__Records for this exercise__:
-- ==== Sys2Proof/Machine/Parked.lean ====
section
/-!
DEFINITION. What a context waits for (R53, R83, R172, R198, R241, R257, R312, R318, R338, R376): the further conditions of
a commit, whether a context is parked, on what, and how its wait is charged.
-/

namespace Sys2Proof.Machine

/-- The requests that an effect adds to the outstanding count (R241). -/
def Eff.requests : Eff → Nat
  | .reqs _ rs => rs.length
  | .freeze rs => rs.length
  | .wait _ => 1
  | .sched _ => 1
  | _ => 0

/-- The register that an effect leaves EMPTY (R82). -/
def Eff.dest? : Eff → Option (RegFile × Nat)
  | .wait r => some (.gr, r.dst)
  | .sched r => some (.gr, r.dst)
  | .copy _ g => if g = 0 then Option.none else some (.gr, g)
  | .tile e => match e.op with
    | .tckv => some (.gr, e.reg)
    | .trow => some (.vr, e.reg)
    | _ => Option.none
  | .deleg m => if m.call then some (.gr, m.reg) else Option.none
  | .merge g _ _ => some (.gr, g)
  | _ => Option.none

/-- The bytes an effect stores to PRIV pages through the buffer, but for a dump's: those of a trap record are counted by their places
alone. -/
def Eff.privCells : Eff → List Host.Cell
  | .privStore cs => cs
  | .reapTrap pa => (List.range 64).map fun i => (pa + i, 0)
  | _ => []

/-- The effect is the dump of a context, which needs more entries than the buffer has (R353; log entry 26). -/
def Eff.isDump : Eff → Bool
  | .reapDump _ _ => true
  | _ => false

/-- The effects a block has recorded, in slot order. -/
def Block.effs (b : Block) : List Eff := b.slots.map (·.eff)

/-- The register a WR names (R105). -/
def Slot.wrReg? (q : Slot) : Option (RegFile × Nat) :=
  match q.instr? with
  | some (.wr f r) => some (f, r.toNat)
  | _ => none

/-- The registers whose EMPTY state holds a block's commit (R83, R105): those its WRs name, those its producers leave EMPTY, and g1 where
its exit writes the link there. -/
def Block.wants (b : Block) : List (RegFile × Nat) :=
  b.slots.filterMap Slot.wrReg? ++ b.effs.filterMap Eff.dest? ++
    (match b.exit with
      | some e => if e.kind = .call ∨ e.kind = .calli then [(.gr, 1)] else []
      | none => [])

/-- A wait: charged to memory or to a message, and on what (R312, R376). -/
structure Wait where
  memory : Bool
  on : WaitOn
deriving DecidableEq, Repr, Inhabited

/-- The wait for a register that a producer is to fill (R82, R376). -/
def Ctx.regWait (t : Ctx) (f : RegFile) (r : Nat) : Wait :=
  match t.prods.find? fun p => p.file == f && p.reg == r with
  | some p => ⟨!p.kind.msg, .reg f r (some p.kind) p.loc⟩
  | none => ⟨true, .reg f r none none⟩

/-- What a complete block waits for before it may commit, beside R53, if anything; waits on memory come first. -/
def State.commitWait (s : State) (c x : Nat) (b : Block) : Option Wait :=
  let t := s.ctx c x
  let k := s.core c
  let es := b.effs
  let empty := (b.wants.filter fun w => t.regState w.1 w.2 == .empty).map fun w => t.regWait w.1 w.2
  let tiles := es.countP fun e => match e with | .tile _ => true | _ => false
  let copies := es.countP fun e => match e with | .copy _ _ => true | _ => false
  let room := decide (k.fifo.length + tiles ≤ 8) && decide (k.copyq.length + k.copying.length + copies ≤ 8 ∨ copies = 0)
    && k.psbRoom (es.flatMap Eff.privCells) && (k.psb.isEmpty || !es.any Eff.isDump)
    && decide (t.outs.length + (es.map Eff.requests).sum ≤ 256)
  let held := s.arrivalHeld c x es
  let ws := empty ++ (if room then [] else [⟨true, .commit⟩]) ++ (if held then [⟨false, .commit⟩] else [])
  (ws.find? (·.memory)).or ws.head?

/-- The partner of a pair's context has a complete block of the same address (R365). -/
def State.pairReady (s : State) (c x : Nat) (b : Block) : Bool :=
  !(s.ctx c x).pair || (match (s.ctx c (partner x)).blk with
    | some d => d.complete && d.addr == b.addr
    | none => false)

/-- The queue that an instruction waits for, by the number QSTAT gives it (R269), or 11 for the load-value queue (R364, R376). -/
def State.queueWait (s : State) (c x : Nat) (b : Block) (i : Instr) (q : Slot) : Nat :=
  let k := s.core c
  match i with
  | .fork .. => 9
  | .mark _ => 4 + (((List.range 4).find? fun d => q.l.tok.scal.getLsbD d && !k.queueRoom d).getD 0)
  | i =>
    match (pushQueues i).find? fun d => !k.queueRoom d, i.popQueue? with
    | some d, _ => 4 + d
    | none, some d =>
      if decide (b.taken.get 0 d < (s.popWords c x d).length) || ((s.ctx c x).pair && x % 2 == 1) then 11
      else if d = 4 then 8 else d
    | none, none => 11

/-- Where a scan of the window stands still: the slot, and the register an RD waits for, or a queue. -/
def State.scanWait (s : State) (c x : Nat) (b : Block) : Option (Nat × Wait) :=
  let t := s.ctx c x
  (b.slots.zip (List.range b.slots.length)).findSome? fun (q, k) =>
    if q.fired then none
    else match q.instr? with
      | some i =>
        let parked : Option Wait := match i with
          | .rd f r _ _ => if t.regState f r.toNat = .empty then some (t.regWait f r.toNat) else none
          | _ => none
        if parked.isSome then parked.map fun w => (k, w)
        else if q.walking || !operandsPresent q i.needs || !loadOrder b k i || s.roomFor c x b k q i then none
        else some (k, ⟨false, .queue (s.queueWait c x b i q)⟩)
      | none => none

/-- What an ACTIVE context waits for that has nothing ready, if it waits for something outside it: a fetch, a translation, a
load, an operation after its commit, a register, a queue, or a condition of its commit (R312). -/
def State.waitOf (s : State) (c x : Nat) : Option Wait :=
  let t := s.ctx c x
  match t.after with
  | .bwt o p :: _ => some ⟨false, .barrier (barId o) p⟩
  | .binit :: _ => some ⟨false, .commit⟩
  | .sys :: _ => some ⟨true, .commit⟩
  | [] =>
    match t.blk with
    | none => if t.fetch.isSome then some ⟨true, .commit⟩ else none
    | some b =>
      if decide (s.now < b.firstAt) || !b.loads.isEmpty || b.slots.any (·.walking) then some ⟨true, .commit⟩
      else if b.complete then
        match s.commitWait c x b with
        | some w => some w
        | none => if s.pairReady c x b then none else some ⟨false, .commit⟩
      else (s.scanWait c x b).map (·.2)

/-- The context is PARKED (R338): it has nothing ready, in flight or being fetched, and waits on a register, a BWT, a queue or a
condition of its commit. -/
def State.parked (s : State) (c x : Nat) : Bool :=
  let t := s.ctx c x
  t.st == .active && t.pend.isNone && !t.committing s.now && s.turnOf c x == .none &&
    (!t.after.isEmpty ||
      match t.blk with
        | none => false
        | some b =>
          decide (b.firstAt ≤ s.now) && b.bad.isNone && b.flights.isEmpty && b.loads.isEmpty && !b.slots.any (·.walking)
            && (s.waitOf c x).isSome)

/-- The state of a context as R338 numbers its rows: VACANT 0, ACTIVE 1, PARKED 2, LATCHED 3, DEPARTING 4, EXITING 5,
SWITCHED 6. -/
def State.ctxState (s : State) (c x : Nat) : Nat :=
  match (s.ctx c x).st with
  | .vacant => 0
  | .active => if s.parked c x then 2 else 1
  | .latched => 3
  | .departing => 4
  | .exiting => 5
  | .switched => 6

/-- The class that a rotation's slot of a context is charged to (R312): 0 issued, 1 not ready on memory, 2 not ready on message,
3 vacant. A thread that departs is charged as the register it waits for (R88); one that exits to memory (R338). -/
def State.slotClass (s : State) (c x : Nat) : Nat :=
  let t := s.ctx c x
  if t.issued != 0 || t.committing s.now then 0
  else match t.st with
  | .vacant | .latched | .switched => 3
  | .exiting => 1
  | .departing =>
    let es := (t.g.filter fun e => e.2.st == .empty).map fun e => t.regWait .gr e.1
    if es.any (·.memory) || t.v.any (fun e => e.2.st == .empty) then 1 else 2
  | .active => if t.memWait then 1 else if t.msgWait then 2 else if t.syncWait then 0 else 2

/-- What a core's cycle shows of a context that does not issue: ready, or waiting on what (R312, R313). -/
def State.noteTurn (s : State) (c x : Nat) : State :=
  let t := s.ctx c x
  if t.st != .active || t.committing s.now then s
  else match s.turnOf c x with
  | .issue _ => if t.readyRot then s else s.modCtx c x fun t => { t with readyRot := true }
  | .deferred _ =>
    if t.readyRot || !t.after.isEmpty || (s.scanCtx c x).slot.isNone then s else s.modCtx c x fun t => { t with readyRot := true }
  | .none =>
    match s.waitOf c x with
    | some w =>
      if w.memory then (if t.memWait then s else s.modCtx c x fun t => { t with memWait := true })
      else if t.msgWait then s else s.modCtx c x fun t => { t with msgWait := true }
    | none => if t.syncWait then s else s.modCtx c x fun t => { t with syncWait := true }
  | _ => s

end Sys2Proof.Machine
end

__Required action__: Copy every line above that holds the word "after".

__Reply__:
load, an operation after its commit, a register, a queue, or a condition of its commit (R312). -/
  match t.after with
    (!t.after.isEmpty ||
    if t.readyRot || !t.after.isEmpty || (s.scanCtx c x).slot.isNone then s else s.modCtx c x fun t => { t with readyRot := true }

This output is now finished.